Joining an Office? Get Ready for Battle.

Joining an Office? Get Ready for Battle.

Breaking News: Humans still haven’t figured out how to get along, and in some offices, not even close. Here we look at five of the most annoying office pet peeves and how you can try to survive them.


1. The Battle for the Speakers



Omar likes hardcore gangster rap, Sarah likes old school rock, Youssef likes east African music and Dina likes Gregorian monk chants. None of them are willing to listen to anything else. Co-existence in this specific office is a tall order.

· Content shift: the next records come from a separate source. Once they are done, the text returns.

/-! ## A command's own step (R120, R121, R141) -/

/-- The seed of a command's first pass (R110, R125 to R127). -/
def firstSeed (c : Config) (seed : Word) : Instr → Word
  | .mix => seed
  | .checksum16 _ => c.k1
  | .checksum32 _ => c.k2
  | .checksum64 _ => c.k3

theorem exec_eq_issue (i : Instr) (s : State) :
    exec i s = .next (s.issue i.command.op (firstSeed s.cfg s.seed i) (presentOf i)) := by
  cases i <;> rfl

theorem exec_of_present {i : Instr} {s : State} (hp : presentOf i = true) (hb : s.busy = false) :
    exec i s = .next (s.accept i.command.op (firstSeed s.cfg s.seed i)) := by
  rw [exec_eq_issue, hp, issue_present _ _ hb]

theorem exec_of_absent {i : Instr} {s : State} (hp : presentOf i = false) (hb : s.busy = false) :
    exec i s = .next s.completeNull := by
  simp [exec_eq_issue, State.issue, hp, hb]

/-- Settles O11: acceptance, written out. -/
theorem presentChecksumIsAccepted : Obligations.PresentChecksumIsAccepted := fun _ hb =>
  ⟨exec_of_present rfl hb, exec_of_present rfl hb, exec_of_present rfl hb⟩

/-- Settles O12: the null shortcut, written out. -/
theorem nullChecksumCompletesAtOnce : Obligations.NullChecksumCompletesAtOnce := fun _ hb =>
  ⟨exec_of_absent rfl hb, exec_of_absent rfl hb, exec_of_absent rfl hb, fun _ => ⟨rfl, rfl, rfl⟩⟩

/-! ## The layout of RESULT (R128) -/

/-- The low bits of a sign extension are the value extended. -/
theorem extractLsb'_signExtend {w v : Nat} (h : w ≤ v) (x : BitVec w) :
    (x.signExtend v).extractLsb' 0 w = x := by
  ext i hi
  simp [BitVec.getElem_signExtend, hi, hi.trans_le h]

/-- A pair of words as a signed integer: the high word carries the sign. -/
theorem toInt_append_words (r1 r : Word) :
    (r1 ++ r : BitVec 64).toInt = r1.toInt * 2 ^ 32 + r.toNat := by
  rw [BitVec.toInt_append, if_neg (by decide), Int.mul_comm]

/-- Settles O36: each operation's RESULT by its lemma of extension or pairing, and the null shortcut's is 0. -/
theorem resultLayout : Obligations.ResultLayout := by
  refine ⟨fun r1 r => ⟨?_, ?_, ?_, ?_⟩, ?_⟩
  · refine ⟨_, rfl, rfl, BitVec.toInt_signExtend_of_le (by decide), ?_⟩
    rw [extractLsb'_signExtend (by decide)]
  · refine ⟨_, rfl, rfl, BitVec.toInt_signExtend_of_le (by decide), ?_⟩
    rw [extractLsb'_signExtend (by decide)]
  · exact ⟨_, rfl, BitVec.extractLsb'_append_eq_left, BitVec.extractLsb'_append_eq_right,
      toInt_append_words r1 r⟩
  · refine ⟨_, rfl, rfl, ?_, BitVec.toNat_setWidth_of_le (by decide)⟩
    rw [← BitVec.setWidth_eq_extractLsb' (by decide), BitVec.setWidth_setWidth_of_le _ (by decide),
      BitVec.setWidth_eq]
  · intro i s hp hb
    exact ⟨_, exec_of_absent hp hb, rfl⟩

/-! ## Checksum64 of the empty buffer (R130) -/

theorem append_words_eq_zero_iff (r1 r : Word) : (r1 ++ r : BitVec 64) = 0 ↔ r1 = 0 ∧ r = 0 := by
  constructor
  · intro h
    constructor
    · rw [← BitVec.extractLsb'_append_eq_left (a := r1) (b := r), h]; rfl
    · rw [← BitVec.extractLsb'_append_eq_right (a := r1) (b := r), h]; rfl
  · rintro ⟨rfl, rfl⟩
    rfl

/-- The second pass starts from the first one's result, so both results are 0 only where both seeds are. -/
theorem checksum64_nil_pair_eq_zero_iff (c : Config) :
    (fin c.k3 0 ++ fin (fin c.k3 0 ^^^ c.k4) 0 : BitVec 64) = 0 ↔ c.k3 = 0 ∧ c.k4 = 0 := by
  rw [append_words_eq_zero_iff, fin_zero_eq_zero_iff, fin_zero_eq_zero_iff]
  refine and_congr_right fun hk3 => ?_
  rw [hk3, fin_zero_zero]
  simp

/-- Settles O35: at length 0 a pass is finalization, which maps only 0 to 0. -/
theorem checksum64OfEmptyBuffer : Obligations.Checksum64OfEmptyBuffer :=
  ⟨fun c _ _ => ⟨rfl, checksum64_nil_pair_eq_zero_iff c,
    (BitVec.toInt_inj (y := 0)).trans (checksum64_nil_pair_eq_zero_iff c)⟩, fun _ _ => rfl⟩

/-! ## CHECKSUM16 and CHECKSUM32: one pass -/

/-- Settles O38: one pass with the seed `K1`; widening the fold keeps its signed value. -/
theorem checksum16RunsToItsResult : Obligations.Checksum16RunsToItsResult := fun _ _ hready hlen hbuf =>
  ⟨_, exec_of_present rfl hready.1, runSteps_accept hready hlen hbuf (by decide) rfl,
    BitVec.toInt_signExtend_of_le (by decide)⟩

/-- Settles O39: one pass with the seed `K2`; widening the hash keeps its signed value. -/
theorem checksum32RunsToItsResult : Obligations.Checksum32RunsToItsResult := fun _ _ hready hlen hbuf =>
  ⟨_, exec_of_present rfl hready.1, runSteps_accept hready hlen hbuf (by decide) rfl,
    BitVec.toInt_signExtend_of_le (by decide)⟩

/-! ## CHECKSUM64: two passes (R144, R148) -/

/-- `s` after the first pass of CHECKSUM64 over `d`, at the start of the second (R144). -/
def State.afterPass1 (s : State) (d : List Byte) : State := (s.afterRounds d d.length).finalPass1

namespace State.StartsPass
variable {s : State} {d : List Byte} (h : s.StartsPass d)
include h

theorem fin_l32_afterRounds :
    fin (s.afterRounds d d.length).h (s.afterRounds d d.length).l32 = mix s.h d := h.fin_afterRounds

theorem afterPass1_eq :
    s.afterPass1 d =
      { s with
        r1 := mix s.h d, h := mix s.h d ^^^ s.cfg.k4, idx := 0, pass := .second
        phase := startPhase s.llen, memReads := passReads s.lbase d.length ++ s.memReads } := by
  rw [State.afterPass1, State.finalPass1, h.fin_l32_afterRounds]
  rfl

/-- The second pass is over the same buffer, from its first byte again (R144). -/
theorem afterPass1_startsPass : (s.afterPass1 d).StartsPass d :=
  ⟨rfl, rfl, h.undisturbed, h.unrefused, h.quiet, h.length, h.holds⟩

theorem runSteps_afterPass1 (hlop : s.lop = 4) (hpass : s.pass = .first) :
    runSteps (d.length + 1) s = .next (s.afterPass1 d) := by
  have hstep : step (s.afterRounds d d.length) = .next (s.afterPass1 d) :=
    (step_of_quiet (s := s.afterRounds d d.length) h.unrefused h.quiet).trans
      (seqStep_of_endPass1 (if_pos rfl) hlop hpass)
  rw [runSteps_add (h.runSteps_eq le_rfl), runSteps_of_step hstep]
  rfl

/-- The state a pass leaves that completes its command, field by field. -/
theorem completeWith_eq (r : DWord) :
    (s.afterRounds d d.length).completeWith r =
      { s with
        h := mix s.h d, idx := s.llen, phase := .idle, pass := .first, result := r, done := true
        memReads := passReads s.lbase d.length ++ s.memReads } := by
  have hidx : BitVec.ofNat 64 d.length = s.llen := by
    rw [h.length]; exact (ofNat_eq_iff_eq_toNat le_rfl).2 rfl
  rw [State.completeWith, h.fin_l32_afterRounds]
  simp only [State.afterRounds, hidx]

end State.StartsPass

/-- Settles O40: the first pass from `K3`, the second from its result and `K4`, over the same bytes. -/
theorem checksum64RunsToItsResult : Obligations.Checksum64RunsToItsResult := by
  intro s d hready hlen hbuf
  have h1 : (s.accept 4 s.cfg.k3).StartsPass d := accept_startsPass hready hlen hbuf 4 s.cfg.k3
  have h2 := h1.afterPass1_startsPass
  refine ⟨s.accept 4 s.cfg.k3, exec_of_present rfl hready.1, ?_, rfl⟩
  have hsteps : 2 * s.len.toNat + 2 = (d.length + 1) + (d.length + 1) := by omega
  have hn : ¬(((s.accept 4 s.cfg.k3).afterPass1 d).lop = 4 ∧
      ((s.accept 4 s.cfg.k3).afterPass1 d).pass = .first) := fun hend => nomatch hend.2
  rw [hsteps, runSteps_add (h1.runSteps_afterPass1 rfl rfl), h2.runSteps_complete hn rfl,
    h2.completeWith_eq, h1.afterPass1_eq, ← hlen, List.append_assoc]
  rfl

/-! ## A command of any kind under a silent host (R149) -/

theorem runSteps_one (s : State) : runSteps 1 s = step s := by
  rw [runSteps_succ]
  cases step s <;> rfl

/-- For its next `n` steps the machine `s` is busy, with DONE and RESULT as they are. -/
def State.BusyFor (s : State) (n : Nat) : Prop :=
  ∀ k < n, ∃ t, runSteps k s = .next t ∧ t.busy = true ∧ t.done = s.done ∧ t.result = s.result

theorem State.BusyFor.busy {s : State} {n : Nat} (h : s.BusyFor (n + 1)) : s.busy = true := by
  obtain ⟨_, ht, hbusy, _⟩ := h 0 (Nat.succ_pos n)
  cases ht
  exact hbusy

/-- A machine that is busy for longer takes its next step to one that is busy for the rest. -/
theorem State.BusyFor.step {s : State} {n : Nat} (h : s.BusyFor (n + 2)) :
    ∃ u, step s = .next u ∧ u.BusyFor (n + 1) := by
  obtain ⟨u, hu, _, hd, hr⟩ := h 1 (by omega)
  have hstep : Machine.step s = .next u := (runSteps_one s).symm.trans hu
  refine ⟨u, hstep, fun k hk => ?_⟩
  obtain ⟨t, ht, hbusy, hdone, hresult⟩ := h (k + 1) (by omega)
  exact ⟨t, (runSteps_of_step hstep).symm.trans ht, hbusy, hdone.trans hd.symm, hresult.trans hr.symm⟩

theorem State.StartsPass.busyFor {s : State} {d : List Byte} (h : s.StartsPass d) :
    s.BusyFor (d.length + 1) := by
  intro k hk
  refine ⟨_, h.runSteps_eq (Nat.le_of_lt_succ hk), (busy_iff _).2 ?_, rfl, rfl⟩
  show (if k = d.length then Phase.final else .round) ≠ .idle
  split <;> decide

/-- A busy machine that `a` steps take to another one, itself busy for `b` steps, is busy for all of them. -/
theorem State.BusyFor.add {s t : State} {a b : Nat} (hs : s.BusyFor a) (h : runSteps a s = .next t)
    (hdone : t.done = s.done) (hresult : t.result = s.result) (ht : t.BusyFor b) : s.BusyFor (a + b) := by
  intro k hk
  by_cases hka : k < a
  · exact hs k hka
  · obtain ⟨u, hu, hbusy, hd, hr⟩ := ht (k - a) (by omega)
    refine ⟨u, ?_, hbusy, hd.trans hdone, hr.trans hresult⟩
    rw [← Nat.add_sub_of_le (Nat.le_of_not_lt hka), runSteps_add h, hu]

section Silent
variable {s : State} {d : List Byte} (hready : s.ready) (hlen : d.length = s.len.toNat)
  (hbuf : holdsBuffer s.mem s.base d)
include hready hlen hbuf

/-- R149: an accepted command is busy until its last step. -/
theorem accept_busyFor (i : Instr) :
    (s.accept i.command.op (firstSeed s.cfg s.seed i)).BusyFor (passesOf i * (s.len.toNat + 1)) := by
  have h1 := accept_startsPass hready hlen hbuf i.command.op (firstSeed s.cfg s.seed i)
  cases i with
  | mix | checksum16 | checksum32 =>
    rw [passesOf, Nat.one_mul, ← hlen]
    exact h1.busyFor
  | checksum64 =>
    rw [passesOf, Nat.two_mul, ← hlen]
    exact h1.busyFor.add (h1.runSteps_afterPass1 rfl rfl) rfl rfl h1.afterPass1_startsPass.busyFor

/-- R148, R149: and its last step completes it with its own RESULT. -/
theorem runSteps_accept_result {i : Instr} (hp : presentOf i = true) :
    ∃ t, runSteps (passesOf i * (s.len.toNat + 1)) (s.accept i.command.op (firstSeed s.cfg s.seed i)) =
        .next t ∧ t.result = resultFor s.cfg s.seed d i ∧ t.done = true ∧ t.busy = false := by
  cases i with
  | mix | checksum16 | checksum32 =>
    rw [passesOf, Nat.one_mul]
    exact ⟨_, runSteps_accept hready hlen hbuf (by simp [Instr.command]) rfl, rfl, rfl, rfl⟩
  | checksum64 p =>
    cases hp
    obtain ⟨s1, hs1, hrun, _⟩ := checksum64RunsToItsResult s d hready hlen hbuf
    cases (exec_of_present (i := .checksum64 true) rfl hready.1).symm.trans hs1
    exact ⟨_, hrun, rfl, rfl, rfl⟩

end Silent

/-! ## What the host does meanwhile (R68, R148, R186)

A machine whose host keeps its duty on the buffer differs from one whose host is silent only in what the
sequencer does not look at, so it goes the same way, one turn of the sequencer for each of the other's. -/

/-- An event that keeps the duty changes no byte of the buffer. -/
theorem Event.keepsDuty.read_writeMem {c : Config} {base len : DWord} {e : Event}
    (h : e.keepsDuty c base len) {i : DWord} (hi : i < len) (m : Memory) :
    (e.writeMem m).read (byteAddr base i) = m.read (byteAddr base i) := by
  rcases h with rfl | hreg | ⟨a, b, rfl, hout⟩
  · rfl
  · cases e with
    | memWrite => exact hreg.elim
    | read | write | seq | reset => rfl
  · exact Memory.read_write_other m a _ b (hout i hi).symm

/-- What the sequencer works on and leaves: `s` with everything erased that a host keeping its duty can write
while a command runs. -/
def State.sequencerView (s : State) : State :=
  { s with
    errIllegal := false, errBusy := false, seed := 0, base := 0, len := 0, mem := []
    everIllegal := false, everBusy := false, events := [], hostReads := [] }

/-- The host's write to a register of a busy machine (R147, R162) does not reach the sequencer. -/
theorem writeReg_sequencerView {s : State} (hb : s.busy = true) (r : Reg) (v : DWord) :
    ∃ t, writeReg r v s = .next t ∧ t.sequencerView = s.sequencerView := by
  cases r with
  | cmd => exact ⟨s.raise .commandWhileBusy, by simp [writeReg, hostWriteCmd, hb], rfl⟩
  | status | seed | base | len | result => exact ⟨_, rfl, rfl⟩

/-- Nor does any event of a host that keeps its duty on the running command's buffer. -/
theorem step_of_keepsDuty {s : State} {e : Event} (hf : s.facing e) (hb : s.busy = true)
    (he : e.keepsDuty s.cfg s.lbase s.llen) (hne : e ≠ .seq) :
    ∃ t, step s = .next t ∧ t.sequencerView = s.sequencerView := by
  rcases he with rfl | hreg | ⟨a, b, rfl, hout⟩
  · exact absurd rfl hne
  · cases e with
    | read addr width =>
      obtain ⟨r, hr⟩ := Option.isSome_iff_exists.1 hreg
      obtain ⟨rfl, rfl⟩ := regAtBus_some hr
      exact ⟨_, step_of_rd hf, rfl⟩
    | write addr width v =>
      obtain ⟨r, hr⟩ := Option.isSome_iff_exists.1 hreg
      obtain ⟨rfl, rfl⟩ := regAtBus_some hr
      rw [step_of_wr hf]
      exact writeReg_sequencerView (s := s.popEvent) hb r v
    | memWrite | seq | reset => exact hreg.elim
  · refine ⟨s.popEvent.hostMemWrite a b, step_of_facing hf, ?_⟩
    rw [hostMemWrite_outside (s := s.popEvent) b hout]
    rfl

/-- What does not look at the erased fields is the same under the same view. -/
theorem sequencerView_congr {α : Type} {s t : State} (f : State → α) (hf : ∀ x, f x.sequencerView = f x)
    (hv : t.sequencerView = s.sequencerView) : f t = f s := by
  rw [← hf t, hv, hf s]

/-- A turn of the sequencer goes by its view and by the byte it reads. -/
theorem seqStep_sequencerView {s t u : State} (hv : t.sequencerView = s.sequencerView)
    (hb : s.phase = .round → t.nextByte = s.nextByte) (h : seqStep s = .next u) :
    ∃ w, seqStep t = .next w ∧ w.sequencerView = u.sequencerView := by
  have hphase : t.phase = s.phase := sequencerView_congr State.phase (fun _ => rfl) hv
  have hlop : t.lop = s.lop := sequencerView_congr State.lop (fun _ => rfl) hv
  have hpass : t.pass = s.pass := sequencerView_congr State.pass (fun _ => rfl) hv
  rcases seqStep_cases h with ⟨hp, rfl⟩ | ⟨hp, hn, rfl⟩ | ⟨hp, b, hn, rfl⟩ | ⟨hp, h4, h1, rfl⟩ |
    ⟨hp, hnot, r, hr, rfl⟩
  · exact ⟨t, seqStep_of_idle (hphase.trans hp), hv⟩
  · exact ⟨t, seqStep_of_nextByte_none (hphase.trans hp) ((hb hp).trans hn), hv⟩
  · exact ⟨_, seqStep_of_nextByte (hphase.trans hp) ((hb hp).trans hn),
      congrArg (State.roundWith · b) hv⟩
  · exact ⟨_, seqStep_of_endPass1 (hphase.trans hp) (hlop.trans h4) (hpass.trans h1),
      congrArg State.finalPass1 hv⟩
  · have hr' : resultOf t.lop t.r1 (fin t.h t.l32) = some r :=
      (sequencerView_congr (fun x => resultOf x.lop x.r1 (fin x.h x.l32)) (fun _ => rfl) hv).trans hr
    exact ⟨_, seqStep_of_complete (hphase.trans hp) (by rw [hlop, hpass]; exact hnot) hr',
      congrArg (State.completeWith · r) hv⟩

We suggest taking turns on the speakers, but honestly- when does that actually work? Unless there’s a stopwatch going off every 10 minutes to mark a rotation; someone will feel like they’re not getting enough DJ time and will attempt a revolt. Ultimately, the best way is for everyone to get their own headphones.

2. Funky Smelling Lunches




Eggs and tuna are very yummy and full of protein. Garlic is a fantastic source of manganese and Vitamin b6. We just don’t think the office is the best time to catch up on your nutritional quotas. Also, Sally can smell that “beid and basterma” sandwich all the way from across the room and she doesn’t look too thrilled. The fact that it’s from Zooba doesn’t make it less smelly.

We suggest: Unless you’re doing this on purpose as some form of passive-aggressive biological warfare; please think of the innocent noses.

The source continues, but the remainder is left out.